For this example, I'm going to assume you're working on a "private" repo, so you can force-push to main
without the sky falling:
git push origin main --force-with-lease
With that we're basically done. You have a small "current" git repository to use for active development, and a "project-history" repository that contains the remaining history. In the next section we'll look at how to join them using git replace
.
Joining two repositories with git-replace
The small repository will be quicker and easier to use, but at some point you're going to want to reconstitute the history so you can do a git blame
, or something similar. We're going to do that by using git replace
.
Lets imagine you're a new user, working in a fresh clone of the new, compacted, repo:
git clone https://github.com/andrewlock/StronglyTypedId
From your point of view, you currently only have the commits from the main clone:
But you realise that to understand some of the code, you need to check the history, so you add the "historical" repo as a new remote, and create a history
branch to track it.
> git remote add project-history C:\repos\git-replace\history
> git fetch project-history
From C:\repos\git-replace\history
* [new branch] main -> project-history/main
> git branch history project-history/main
branch 'history' set up to track 'project-history/main'.
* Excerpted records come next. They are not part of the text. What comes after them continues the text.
/-! ### onInteg -/

@[simp] theorem onInteg_pending (f : Integ → Integ) : (onInteg f s).pending = s.pending := rfl
@[simp] theorem onInteg_timebase (f : Integ → Integ) : (onInteg f s).timebase = s.timebase := rfl
@[simp] theorem onInteg_aclk (f : Integ → Integ) : (onInteg f s).aclk = s.aclk := rfl
@[simp] theorem onInteg_freeCtr (f : Integ → Integ) : (onInteg f s).freeCtr = s.freeCtr := rfl
@[simp] theorem onInteg_bring (f : Integ → Integ) : (onInteg f s).bring = s.bring := rfl
@[simp] theorem onInteg_cnt (f : Integ → Integ) : (onInteg f s).cnt = s.cnt := rfl
@[simp] theorem onInteg_ports (f : Integ → Integ) : (onInteg f s).ports = s.ports := rfl
@[simp] theorem onInteg_qps (f : Integ → Integ) : (onInteg f s).qps = s.qps := rfl
@[simp] theorem onInteg_mbx (f : Integ → Integ) : (onInteg f s).mbx = s.mbx := rfl
@[simp] theorem onInteg_cmds (f : Integ → Integ) : (onInteg f s).cmds = s.cmds := rfl
@[simp] theorem onInteg_nextId (f : Integ → Integ) : (onInteg f s).nextId = s.nextId := rfl
@[simp] theorem onInteg_rota (f : Integ → Integ) : (onInteg f s).rota = s.rota := rfl
@[simp] theorem onInteg_hostReads (f : Integ → Integ) : (onInteg f s).hostReads = s.hostReads := rfl
@[simp] theorem onInteg_hostOut (f : Integ → Integ) : (onInteg f s).hostOut = s.hostOut := rfl
@[simp] theorem onInteg_cplOut (f : Integ → Integ) : (onInteg f s).cplOut = s.cplOut := rfl
@[simp] theorem onInteg_fns (f : Integ → Integ) : (onInteg f s).fns = s.fns := rfl
@[simp] theorem onInteg_p2 (f : Integ → Integ) : (onInteg f s).p2 = s.p2 := rfl
@[simp] theorem onInteg_tap (f : Integ → Integ) : (onInteg f s).tap = s.tap := rfl
@[simp] theorem onInteg_slots (f : Integ → Integ) : (onInteg f s).slots = s.slots := rfl
@[simp] theorem onInteg_parts (f : Integ → Integ) : (onInteg f s).parts = s.parts := rfl
@[simp] theorem onInteg_locks (f : Integ → Integ) : (onInteg f s).locks = s.locks := rfl
@[simp] theorem onInteg_seqs (f : Integ → Integ) : (onInteg f s).seqs = s.seqs := rfl
@[simp] theorem onInteg_pools (f : Integ → Integ) : (onInteg f s).pools = s.pools := rfl
@[simp] theorem onInteg_mem (f : Integ → Integ) : (onInteg f s).mem = s.mem := rfl
@[simp] theorem onInteg_poison (f : Integ → Integ) : (onInteg f s).poison = s.poison := rfl
@[simp] theorem onInteg_pagePoison (f : Integ → Integ) : (onInteg f s).pagePoison = s.pagePoison := rfl
@[simp] theorem onInteg_windows (f : Integ → Integ) : (onInteg f s).windows = s.windows := rfl
@[simp] theorem onInteg_hostSpill (f : Integ → Integ) : (onInteg f s).hostSpill = s.hostSpill := rfl
@[simp] theorem onInteg_peerSpill (f : Integ → Integ) : (onInteg f s).peerSpill = s.peerSpill := rfl
@[simp] theorem onInteg_segs (f : Integ → Integ) : (onInteg f s).segs = s.segs := rfl
@[simp] theorem onInteg_ctxs (f : Integ → Integ) : (onInteg f s).ctxs = s.ctxs := rfl
@[simp] theorem onInteg_cm (f : Integ → Integ) : (onInteg f s).cm = s.cm := rfl
@[simp] theorem onInteg_sslots (f : Integ → Integ) : (onInteg f s).sslots = s.sslots := rfl
@[simp] theorem onInteg_jobs (f : Integ → Integ) : (onInteg f s).jobs = s.jobs := rfl
@[simp] theorem onInteg_engines (f : Integ → Integ) : (onInteg f s).engines = s.engines := rfl
@[simp] theorem onInteg_progs (f : Integ → Integ) : (onInteg f s).progs = s.progs := rfl
@[simp] theorem onInteg_loads (f : Integ → Integ) : (onInteg f s).loads = s.loads := rfl
@[simp] theorem onInteg_tiles (f : Integ → Integ) : (onInteg f s).tiles = s.tiles := rfl
@[simp] theorem onInteg_flights (f : Integ → Integ) : (onInteg f s).flights = s.flights := rfl
@[simp] theorem onInteg_mesh (f : Integ → Integ) : (onInteg f s).mesh = s.mesh := rfl
@[simp] theorem onInteg_reqs (f : Integ → Integ) : (onInteg f s).reqs = s.reqs := rfl
@[simp] theorem onInteg_netq (f : Integ → Integ) : (onInteg f s).netq = s.netq := rfl
@[simp] theorem onInteg_doms (f : Integ → Integ) : (onInteg f s).doms = s.doms := rfl
@[simp] theorem onInteg_pel (f : Integ → Integ) : (onInteg f s).pel = s.pel := rfl
@[simp] theorem onInteg_chans (f : Integ → Integ) : (onInteg f s).chans = s.chans := rfl
@[simp] theorem onInteg_groups (f : Integ → Integ) : (onInteg f s).groups = s.groups := rfl
@[simp] theorem onInteg_loops (f : Integ → Integ) : (onInteg f s).loops = s.loops := rfl
@[simp] theorem onInteg_avs (f : Integ → Integ) : (onInteg f s).avs = s.avs := rfl
@[simp] theorem onInteg_samples (f : Integ → Integ) : (onInteg f s).samples = s.samples := rfl
@[simp] theorem onInteg_board (f : Integ → Integ) : (onInteg f s).board = s.board := rfl
@[simp] theorem onInteg_ledger (f : Integ → Integ) : (onInteg f s).ledger = s.ledger := rfl
@[simp] theorem onInteg_integ (f : Integ → Integ) : (onInteg f s).integ = f s.integ := rfl
@[simp] theorem onInteg_owl (f : Integ → Integ) : (onInteg f s).owl = s.owl := rfl
@[simp] theorem onInteg_fw (f : Integ → Integ) : (onInteg f s).fw = s.fw := rfl

/-! ### onTap -/

@[simp] theorem onTap_pending (f : TapSt → TapSt) : (onTap f s).pending = s.pending := rfl
@[simp] theorem onTap_timebase (f : TapSt → TapSt) : (onTap f s).timebase = s.timebase := rfl
@[simp] theorem onTap_aclk (f : TapSt → TapSt) : (onTap f s).aclk = s.aclk := rfl
@[simp] theorem onTap_freeCtr (f : TapSt → TapSt) : (onTap f s).freeCtr = s.freeCtr := rfl
@[simp] theorem onTap_bring (f : TapSt → TapSt) : (onTap f s).bring = s.bring := rfl
@[simp] theorem onTap_cnt (f : TapSt → TapSt) : (onTap f s).cnt = s.cnt := rfl
@[simp] theorem onTap_ports (f : TapSt → TapSt) : (onTap f s).ports = s.ports := rfl
@[simp] theorem onTap_qps (f : TapSt → TapSt) : (onTap f s).qps = s.qps := rfl
@[simp] theorem onTap_mbx (f : TapSt → TapSt) : (onTap f s).mbx = s.mbx := rfl
@[simp] theorem onTap_cmds (f : TapSt → TapSt) : (onTap f s).cmds = s.cmds := rfl
@[simp] theorem onTap_nextId (f : TapSt → TapSt) : (onTap f s).nextId = s.nextId := rfl
@[simp] theorem onTap_rota (f : TapSt → TapSt) : (onTap f s).rota = s.rota := rfl
@[simp] theorem onTap_hostReads (f : TapSt → TapSt) : (onTap f s).hostReads = s.hostReads := rfl
@[simp] theorem onTap_hostOut (f : TapSt → TapSt) : (onTap f s).hostOut = s.hostOut := rfl
@[simp] theorem onTap_cplOut (f : TapSt → TapSt) : (onTap f s).cplOut = s.cplOut := rfl
@[simp] theorem onTap_fns (f : TapSt → TapSt) : (onTap f s).fns = s.fns := rfl
@[simp] theorem onTap_p2 (f : TapSt → TapSt) : (onTap f s).p2 = s.p2 := rfl
@[simp] theorem onTap_tap (f : TapSt → TapSt) : (onTap f s).tap = f s.tap := rfl
@[simp] theorem onTap_slots (f : TapSt → TapSt) : (onTap f s).slots = s.slots := rfl
@[simp] theorem onTap_parts (f : TapSt → TapSt) : (onTap f s).parts = s.parts := rfl
@[simp] theorem onTap_locks (f : TapSt → TapSt) : (onTap f s).locks = s.locks := rfl
@[simp] theorem onTap_seqs (f : TapSt → TapSt) : (onTap f s).seqs = s.seqs := rfl
@[simp] theorem onTap_pools (f : TapSt → TapSt) : (onTap f s).pools = s.pools := rfl
@[simp] theorem onTap_mem (f : TapSt → TapSt) : (onTap f s).mem = s.mem := rfl
@[simp] theorem onTap_poison (f : TapSt → TapSt) : (onTap f s).poison = s.poison := rfl
@[simp] theorem onTap_pagePoison (f : TapSt → TapSt) : (onTap f s).pagePoison = s.pagePoison := rfl
@[simp] theorem onTap_windows (f : TapSt → TapSt) : (onTap f s).windows = s.windows := rfl
@[simp] theorem onTap_hostSpill (f : TapSt → TapSt) : (onTap f s).hostSpill = s.hostSpill := rfl
@[simp] theorem onTap_peerSpill (f : TapSt → TapSt) : (onTap f s).peerSpill = s.peerSpill := rfl
@[simp] theorem onTap_segs (f : TapSt → TapSt) : (onTap f s).segs = s.segs := rfl
@[simp] theorem onTap_ctxs (f : TapSt → TapSt) : (onTap f s).ctxs = s.ctxs := rfl
@[simp] theorem onTap_cm (f : TapSt → TapSt) : (onTap f s).cm = s.cm := rfl
@[simp] theorem onTap_sslots (f : TapSt → TapSt) : (onTap f s).sslots = s.sslots := rfl
@[simp] theorem onTap_jobs (f : TapSt → TapSt) : (onTap f s).jobs = s.jobs := rfl
@[simp] theorem onTap_engines (f : TapSt → TapSt) : (onTap f s).engines = s.engines := rfl
@[simp] theorem onTap_progs (f : TapSt → TapSt) : (onTap f s).progs = s.progs := rfl
@[simp] theorem onTap_loads (f : TapSt → TapSt) : (onTap f s).loads = s.loads := rfl
@[simp] theorem onTap_tiles (f : TapSt → TapSt) : (onTap f s).tiles = s.tiles := rfl
@[simp] theorem onTap_flights (f : TapSt → TapSt) : (onTap f s).flights = s.flights := rfl
@[simp] theorem onTap_mesh (f : TapSt → TapSt) : (onTap f s).mesh = s.mesh := rfl
@[simp] theorem onTap_reqs (f : TapSt → TapSt) : (onTap f s).reqs = s.reqs := rfl
@[simp] theorem onTap_netq (f : TapSt → TapSt) : (onTap f s).netq = s.netq := rfl
@[simp] theorem onTap_doms (f : TapSt → TapSt) : (onTap f s).doms = s.doms := rfl
@[simp] theorem onTap_pel (f : TapSt → TapSt) : (onTap f s).pel = s.pel := rfl
@[simp] theorem onTap_chans (f : TapSt → TapSt) : (onTap f s).chans = s.chans := rfl
@[simp] theorem onTap_groups (f : TapSt → TapSt) : (onTap f s).groups = s.groups := rfl
@[simp] theorem onTap_loops (f : TapSt → TapSt) : (onTap f s).loops = s.loops := rfl
@[simp] theorem onTap_avs (f : TapSt → TapSt) : (onTap f s).avs = s.avs := rfl
@[simp] theorem onTap_samples (f : TapSt → TapSt) : (onTap f s).samples = s.samples := rfl
@[simp] theorem onTap_board (f : TapSt → TapSt) : (onTap f s).board = s.board := rfl
@[simp] theorem onTap_ledger (f : TapSt → TapSt) : (onTap f s).ledger = s.ledger := rfl
@[simp] theorem onTap_integ (f : TapSt → TapSt) : (onTap f s).integ = s.integ := rfl
@[simp] theorem onTap_owl (f : TapSt → TapSt) : (onTap f s).owl = s.owl := rfl
@[simp] theorem onTap_fw (f : TapSt → TapSt) : (onTap f s).fw = s.fw := rfl

/-! ### onFw -/

@[simp] theorem onFw_pending (f : Fw → Fw) : (onFw f s).pending = s.pending := rfl
@[simp] theorem onFw_timebase (f : Fw → Fw) : (onFw f s).timebase = s.timebase := rfl
@[simp] theorem onFw_aclk (f : Fw → Fw) : (onFw f s).aclk = s.aclk := rfl
@[simp] theorem onFw_freeCtr (f : Fw → Fw) : (onFw f s).freeCtr = s.freeCtr := rfl
@[simp] theorem onFw_bring (f : Fw → Fw) : (onFw f s).bring = s.bring := rfl
@[simp] theorem onFw_cnt (f : Fw → Fw) : (onFw f s).cnt = s.cnt := rfl
@[simp] theorem onFw_ports (f : Fw → Fw) : (onFw f s).ports = s.ports := rfl
@[simp] theorem onFw_qps (f : Fw → Fw) : (onFw f s).qps = s.qps := rfl
@[simp] theorem onFw_mbx (f : Fw → Fw) : (onFw f s).mbx = s.mbx := rfl
@[simp] theorem onFw_cmds (f : Fw → Fw) : (onFw f s).cmds = s.cmds := rfl
@[simp] theorem onFw_nextId (f : Fw → Fw) : (onFw f s).nextId = s.nextId := rfl
@[simp] theorem onFw_rota (f : Fw → Fw) : (onFw f s).rota = s.rota := rfl
@[simp] theorem onFw_hostReads (f : Fw → Fw) : (onFw f s).hostReads = s.hostReads := rfl
@[simp] theorem onFw_hostOut (f : Fw → Fw) : (onFw f s).hostOut = s.hostOut := rfl
@[simp] theorem onFw_cplOut (f : Fw → Fw) : (onFw f s).cplOut = s.cplOut := rfl
@[simp] theorem onFw_fns (f : Fw → Fw) : (onFw f s).fns = s.fns := rfl
@[simp] theorem onFw_p2 (f : Fw → Fw) : (onFw f s).p2 = s.p2 := rfl
@[simp] theorem onFw_tap (f : Fw → Fw) : (onFw f s).tap = s.tap := rfl
@[simp] theorem onFw_slots (f : Fw → Fw) : (onFw f s).slots = s.slots := rfl
@[simp] theorem onFw_parts (f : Fw → Fw) : (onFw f s).parts = s.parts := rfl
@[simp] theorem onFw_locks (f : Fw → Fw) : (onFw f s).locks = s.locks := rfl
@[simp] theorem onFw_seqs (f : Fw → Fw) : (onFw f s).seqs = s.seqs := rfl
@[simp] theorem onFw_pools (f : Fw → Fw) : (onFw f s).pools = s.pools := rfl
@[simp] theorem onFw_mem (f : Fw → Fw) : (onFw f s).mem = s.mem := rfl
@[simp] theorem onFw_poison (f : Fw → Fw) : (onFw f s).poison = s.poison := rfl
@[simp] theorem onFw_pagePoison (f : Fw → Fw) : (onFw f s).pagePoison = s.pagePoison := rfl
@[simp] theorem onFw_windows (f : Fw → Fw) : (onFw f s).windows = s.windows := rfl
@[simp] theorem onFw_hostSpill (f : Fw → Fw) : (onFw f s).hostSpill = s.hostSpill := rfl
@[simp] theorem onFw_peerSpill (f : Fw → Fw) : (onFw f s).peerSpill = s.peerSpill := rfl
@[simp] theorem onFw_segs (f : Fw → Fw) : (onFw f s).segs = s.segs := rfl
@[simp] theorem onFw_ctxs (f : Fw → Fw) : (onFw f s).ctxs = s.ctxs := rfl
@[simp] theorem onFw_cm (f : Fw → Fw) : (onFw f s).cm = s.cm := rfl
@[simp] theorem onFw_sslots (f : Fw → Fw) : (onFw f s).sslots = s.sslots := rfl
@[simp] theorem onFw_jobs (f : Fw → Fw) : (onFw f s).jobs = s.jobs := rfl
@[simp] theorem onFw_engines (f : Fw → Fw) : (onFw f s).engines = s.engines := rfl
@[simp] theorem onFw_progs (f : Fw → Fw) : (onFw f s).progs = s.progs := rfl
@[simp] theorem onFw_loads (f : Fw → Fw) : (onFw f s).loads = s.loads := rfl
@[simp] theorem onFw_tiles (f : Fw → Fw) : (onFw f s).tiles = s.tiles := rfl
@[simp] theorem onFw_flights (f : Fw → Fw) : (onFw f s).flights = s.flights := rfl
@[simp] theorem onFw_mesh (f : Fw → Fw) : (onFw f s).mesh = s.mesh := rfl
@[simp] theorem onFw_reqs (f : Fw → Fw) : (onFw f s).reqs = s.reqs := rfl
@[simp] theorem onFw_netq (f : Fw → Fw) : (onFw f s).netq = s.netq := rfl
@[simp] theorem onFw_doms (f : Fw → Fw) : (onFw f s).doms = s.doms := rfl
@[simp] theorem onFw_pel (f : Fw → Fw) : (onFw f s).pel = s.pel := rfl
@[simp] theorem onFw_chans (f : Fw → Fw) : (onFw f s).chans = s.chans := rfl
@[simp] theorem onFw_groups (f : Fw → Fw) : (onFw f s).groups = s.groups := rfl
@[simp] theorem onFw_loops (f : Fw → Fw) : (onFw f s).loops = s.loops := rfl
@[simp] theorem onFw_avs (f : Fw → Fw) : (onFw f s).avs = s.avs := rfl
@[simp] theorem onFw_samples (f : Fw → Fw) : (onFw f s).samples = s.samples := rfl
@[simp] theorem onFw_board (f : Fw → Fw) : (onFw f s).board = s.board := rfl
@[simp] theorem onFw_ledger (f : Fw → Fw) : (onFw f s).ledger = s.ledger := rfl
@[simp] theorem onFw_integ (f : Fw → Fw) : (onFw f s).integ = s.integ := rfl
@[simp] theorem onFw_owl (f : Fw → Fw) : (onFw f s).owl = s.owl := rfl
@[simp] theorem onFw_fw (f : Fw → Fw) : (onFw f s).fw = f s.fw := rfl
Now you have recent commits in the main
branch and the historical commits in the project-history/main
branch, but they're disconnected, so your git tooling (and IDEs) still won't see the "historical" commits.
To connect the two repositories, we're going to use the fact that the "Add support for EF Core global conversions"
commit appears in both trees. We essentially "replace" the main
version of the commit (92305a9
) with the history
version of the commit (590f4d3
). By doing that the two trees will become connected, and all our existing git
tools will work as we would like!
To do the replacements, and combine the branches you need to run git replace <main-id> <historical-id>
git replace 92305a9 590f4d3
After running this command, the repository now looks something like this:
All our usual git
commands (and IDEs) will think that the parent of 92305a9
points to a commit from the project-history repository, for example git log --oneline
:
546774e (HEAD -> main, origin/main, origin/HEAD) Bump version to beta06
0541428 Add "#pragma warning disable 1591" to generated code
92305a9 (replaced) Add support for EF Core global conversions
5242f13 Add support for NewId package (#52)
b0eb121 fixes #44
9de5ea0 (tag: v1.0.0-beta05) Merge pull request #42 from andrewlock/single-package-attempt-2
f101d65 Remove unneccessary constant
...
Note that
- The first commits in
main
have the same commit IDs.git replace
hasn't changed these. This isn't a rebase. - The commit that was replaced has the same commit ID (from
main
), but is marked as(replaced)
. - All subsequent parent commits from the historical repo are there, with their original commit IDs!
After doing what you need to do, you can revert all of these changes by running:
# Delete the replacement reference
git replace -d 92305a9
# Delete the history branch
git branch -d history
# Remove the remote repository
git remote remove project-history
Now you'll be back to a nice small repository again!
Summary
In this post I explored a use-case for the git replace
command. If you have a very large repository, at some point you might find it useful to "archive" the history, by pushing it to a separate git repo, and creating a "compacted" repo for future development. The downside to this approach is it makes running commands like git blame
or git log
problematic. You can work around this limitation by using git replace
to graft one commit tree onto another.